* **Directions for this task**
From the listing below, copy only the lines from the line that contains "goes to. -/" to the line that contains "let s := if", counting those two lines as part of the copy.

* **Extracted data**
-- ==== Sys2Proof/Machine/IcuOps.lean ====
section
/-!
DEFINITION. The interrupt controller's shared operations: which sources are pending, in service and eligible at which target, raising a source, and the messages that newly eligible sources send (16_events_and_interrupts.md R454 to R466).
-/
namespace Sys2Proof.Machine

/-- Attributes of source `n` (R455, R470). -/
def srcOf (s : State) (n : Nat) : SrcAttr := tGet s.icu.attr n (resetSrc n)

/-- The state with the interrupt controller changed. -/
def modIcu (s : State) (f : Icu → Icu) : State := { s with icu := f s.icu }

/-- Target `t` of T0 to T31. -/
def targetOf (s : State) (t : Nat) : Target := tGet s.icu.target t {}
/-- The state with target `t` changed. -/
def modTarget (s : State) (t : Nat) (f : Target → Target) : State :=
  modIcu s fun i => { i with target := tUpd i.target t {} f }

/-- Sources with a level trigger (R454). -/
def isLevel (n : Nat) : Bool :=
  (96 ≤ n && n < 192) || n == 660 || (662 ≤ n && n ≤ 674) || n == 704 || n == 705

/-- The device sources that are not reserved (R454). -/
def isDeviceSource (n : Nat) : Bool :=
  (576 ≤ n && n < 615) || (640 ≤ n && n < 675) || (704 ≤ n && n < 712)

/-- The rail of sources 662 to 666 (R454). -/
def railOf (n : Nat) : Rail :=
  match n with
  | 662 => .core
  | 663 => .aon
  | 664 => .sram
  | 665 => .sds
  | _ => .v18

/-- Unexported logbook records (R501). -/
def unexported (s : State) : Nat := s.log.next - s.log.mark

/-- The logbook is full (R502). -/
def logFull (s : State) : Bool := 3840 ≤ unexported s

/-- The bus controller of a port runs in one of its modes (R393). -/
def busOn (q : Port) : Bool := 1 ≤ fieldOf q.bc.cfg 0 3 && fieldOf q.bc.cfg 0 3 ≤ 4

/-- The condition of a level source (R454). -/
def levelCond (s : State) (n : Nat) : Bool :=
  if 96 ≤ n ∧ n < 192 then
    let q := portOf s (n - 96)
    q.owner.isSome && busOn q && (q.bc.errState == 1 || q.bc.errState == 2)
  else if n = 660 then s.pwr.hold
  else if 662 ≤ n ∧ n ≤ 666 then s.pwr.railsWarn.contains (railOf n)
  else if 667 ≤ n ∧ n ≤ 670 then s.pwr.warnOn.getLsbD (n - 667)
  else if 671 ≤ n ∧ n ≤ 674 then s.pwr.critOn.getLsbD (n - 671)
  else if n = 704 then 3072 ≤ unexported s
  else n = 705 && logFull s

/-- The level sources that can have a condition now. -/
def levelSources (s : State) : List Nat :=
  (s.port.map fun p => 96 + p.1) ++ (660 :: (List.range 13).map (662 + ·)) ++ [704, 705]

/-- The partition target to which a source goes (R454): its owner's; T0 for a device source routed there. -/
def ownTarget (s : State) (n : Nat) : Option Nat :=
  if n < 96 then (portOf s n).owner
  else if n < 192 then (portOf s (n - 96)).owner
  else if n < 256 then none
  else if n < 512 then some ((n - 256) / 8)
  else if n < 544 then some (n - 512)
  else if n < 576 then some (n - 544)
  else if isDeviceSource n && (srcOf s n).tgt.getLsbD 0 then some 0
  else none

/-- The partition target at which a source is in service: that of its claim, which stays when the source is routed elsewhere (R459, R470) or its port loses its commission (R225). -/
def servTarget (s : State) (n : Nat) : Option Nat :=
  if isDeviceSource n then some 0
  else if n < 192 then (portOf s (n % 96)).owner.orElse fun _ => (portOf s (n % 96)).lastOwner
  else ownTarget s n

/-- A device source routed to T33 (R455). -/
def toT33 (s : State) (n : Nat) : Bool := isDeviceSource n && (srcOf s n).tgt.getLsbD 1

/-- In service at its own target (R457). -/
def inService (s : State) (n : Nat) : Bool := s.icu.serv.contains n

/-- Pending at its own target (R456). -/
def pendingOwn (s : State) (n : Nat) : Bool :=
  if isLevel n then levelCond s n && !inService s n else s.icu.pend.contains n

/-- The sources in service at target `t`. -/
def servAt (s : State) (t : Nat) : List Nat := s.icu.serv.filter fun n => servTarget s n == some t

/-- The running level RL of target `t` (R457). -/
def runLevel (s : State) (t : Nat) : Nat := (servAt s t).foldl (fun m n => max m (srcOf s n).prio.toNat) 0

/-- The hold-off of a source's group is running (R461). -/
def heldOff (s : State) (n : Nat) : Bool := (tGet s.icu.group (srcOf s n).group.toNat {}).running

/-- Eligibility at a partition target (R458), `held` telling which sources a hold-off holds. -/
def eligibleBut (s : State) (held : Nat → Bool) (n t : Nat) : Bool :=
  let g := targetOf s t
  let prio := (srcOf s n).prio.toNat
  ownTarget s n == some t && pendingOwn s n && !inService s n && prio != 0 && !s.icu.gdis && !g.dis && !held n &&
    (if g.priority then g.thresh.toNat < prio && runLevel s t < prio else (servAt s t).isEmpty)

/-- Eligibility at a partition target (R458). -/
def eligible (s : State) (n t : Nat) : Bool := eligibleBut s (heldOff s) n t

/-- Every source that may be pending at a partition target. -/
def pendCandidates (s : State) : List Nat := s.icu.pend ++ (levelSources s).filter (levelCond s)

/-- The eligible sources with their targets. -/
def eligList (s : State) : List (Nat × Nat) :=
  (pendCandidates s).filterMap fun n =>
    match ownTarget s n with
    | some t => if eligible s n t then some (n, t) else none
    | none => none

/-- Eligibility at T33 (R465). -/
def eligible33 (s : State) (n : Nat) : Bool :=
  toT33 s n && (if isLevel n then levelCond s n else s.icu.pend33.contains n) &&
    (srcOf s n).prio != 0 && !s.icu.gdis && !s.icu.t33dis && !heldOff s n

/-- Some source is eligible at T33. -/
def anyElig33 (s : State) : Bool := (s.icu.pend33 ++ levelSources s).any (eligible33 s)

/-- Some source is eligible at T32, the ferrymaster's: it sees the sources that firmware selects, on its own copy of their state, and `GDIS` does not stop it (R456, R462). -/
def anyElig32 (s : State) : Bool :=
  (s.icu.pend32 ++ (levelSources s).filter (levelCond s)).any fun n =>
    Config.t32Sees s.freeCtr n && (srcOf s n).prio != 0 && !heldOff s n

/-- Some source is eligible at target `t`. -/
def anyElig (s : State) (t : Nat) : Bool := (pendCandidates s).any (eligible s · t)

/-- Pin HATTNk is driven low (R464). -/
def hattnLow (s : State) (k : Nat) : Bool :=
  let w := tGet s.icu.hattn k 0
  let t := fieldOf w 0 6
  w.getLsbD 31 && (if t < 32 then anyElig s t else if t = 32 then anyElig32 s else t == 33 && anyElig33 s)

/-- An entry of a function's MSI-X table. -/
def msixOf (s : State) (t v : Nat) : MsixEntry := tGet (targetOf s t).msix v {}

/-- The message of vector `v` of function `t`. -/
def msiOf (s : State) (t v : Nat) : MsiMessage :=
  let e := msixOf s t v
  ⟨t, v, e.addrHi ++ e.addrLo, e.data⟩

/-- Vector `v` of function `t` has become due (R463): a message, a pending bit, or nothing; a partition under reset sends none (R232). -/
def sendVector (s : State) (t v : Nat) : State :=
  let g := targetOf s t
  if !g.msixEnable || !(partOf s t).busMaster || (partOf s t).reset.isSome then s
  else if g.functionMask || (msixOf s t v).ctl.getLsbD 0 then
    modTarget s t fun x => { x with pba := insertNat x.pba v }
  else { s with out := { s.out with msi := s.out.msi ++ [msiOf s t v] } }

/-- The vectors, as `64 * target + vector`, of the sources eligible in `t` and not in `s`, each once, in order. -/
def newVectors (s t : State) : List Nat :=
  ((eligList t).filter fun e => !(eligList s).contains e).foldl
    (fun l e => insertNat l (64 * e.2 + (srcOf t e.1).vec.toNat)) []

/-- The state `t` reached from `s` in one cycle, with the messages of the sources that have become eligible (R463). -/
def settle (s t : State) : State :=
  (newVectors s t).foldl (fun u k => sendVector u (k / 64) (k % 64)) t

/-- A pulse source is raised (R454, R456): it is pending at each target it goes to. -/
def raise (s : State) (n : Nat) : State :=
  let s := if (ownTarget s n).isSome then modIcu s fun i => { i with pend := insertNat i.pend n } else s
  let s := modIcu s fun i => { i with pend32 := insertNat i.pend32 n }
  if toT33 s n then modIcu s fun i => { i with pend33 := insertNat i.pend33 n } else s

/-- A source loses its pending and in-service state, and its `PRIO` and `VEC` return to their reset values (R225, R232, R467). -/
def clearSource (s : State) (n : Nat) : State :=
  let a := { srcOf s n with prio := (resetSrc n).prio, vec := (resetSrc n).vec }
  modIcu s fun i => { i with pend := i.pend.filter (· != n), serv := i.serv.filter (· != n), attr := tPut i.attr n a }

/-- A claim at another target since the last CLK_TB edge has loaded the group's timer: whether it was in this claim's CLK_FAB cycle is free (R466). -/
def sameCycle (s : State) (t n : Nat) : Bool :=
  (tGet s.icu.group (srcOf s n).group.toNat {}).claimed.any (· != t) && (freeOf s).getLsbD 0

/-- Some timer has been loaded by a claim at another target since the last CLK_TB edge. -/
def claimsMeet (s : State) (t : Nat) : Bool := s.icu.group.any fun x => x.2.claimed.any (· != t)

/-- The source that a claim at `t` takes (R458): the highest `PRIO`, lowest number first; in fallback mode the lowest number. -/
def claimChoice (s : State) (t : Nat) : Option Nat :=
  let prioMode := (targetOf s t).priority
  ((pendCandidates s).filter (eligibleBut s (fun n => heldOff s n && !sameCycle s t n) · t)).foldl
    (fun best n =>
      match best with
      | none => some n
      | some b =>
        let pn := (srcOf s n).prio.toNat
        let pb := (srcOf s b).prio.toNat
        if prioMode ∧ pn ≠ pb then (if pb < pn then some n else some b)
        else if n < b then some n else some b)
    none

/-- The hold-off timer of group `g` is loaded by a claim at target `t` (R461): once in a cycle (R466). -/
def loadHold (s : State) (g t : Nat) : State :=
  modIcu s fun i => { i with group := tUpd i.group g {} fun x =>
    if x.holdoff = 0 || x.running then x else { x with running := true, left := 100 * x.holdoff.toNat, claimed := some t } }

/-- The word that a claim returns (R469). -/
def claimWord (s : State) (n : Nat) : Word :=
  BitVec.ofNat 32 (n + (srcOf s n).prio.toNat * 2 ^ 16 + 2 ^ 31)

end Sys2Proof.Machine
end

* **Exercise solution**
/-- A pulse source is raised (R454, R456): it is pending at each target it goes to. -/
def raise (s : State) (n : Nat) : State :=
  let s := if (ownTarget s n).isSome then modIcu s fun i => { i with pend := insertNat i.pend n } else s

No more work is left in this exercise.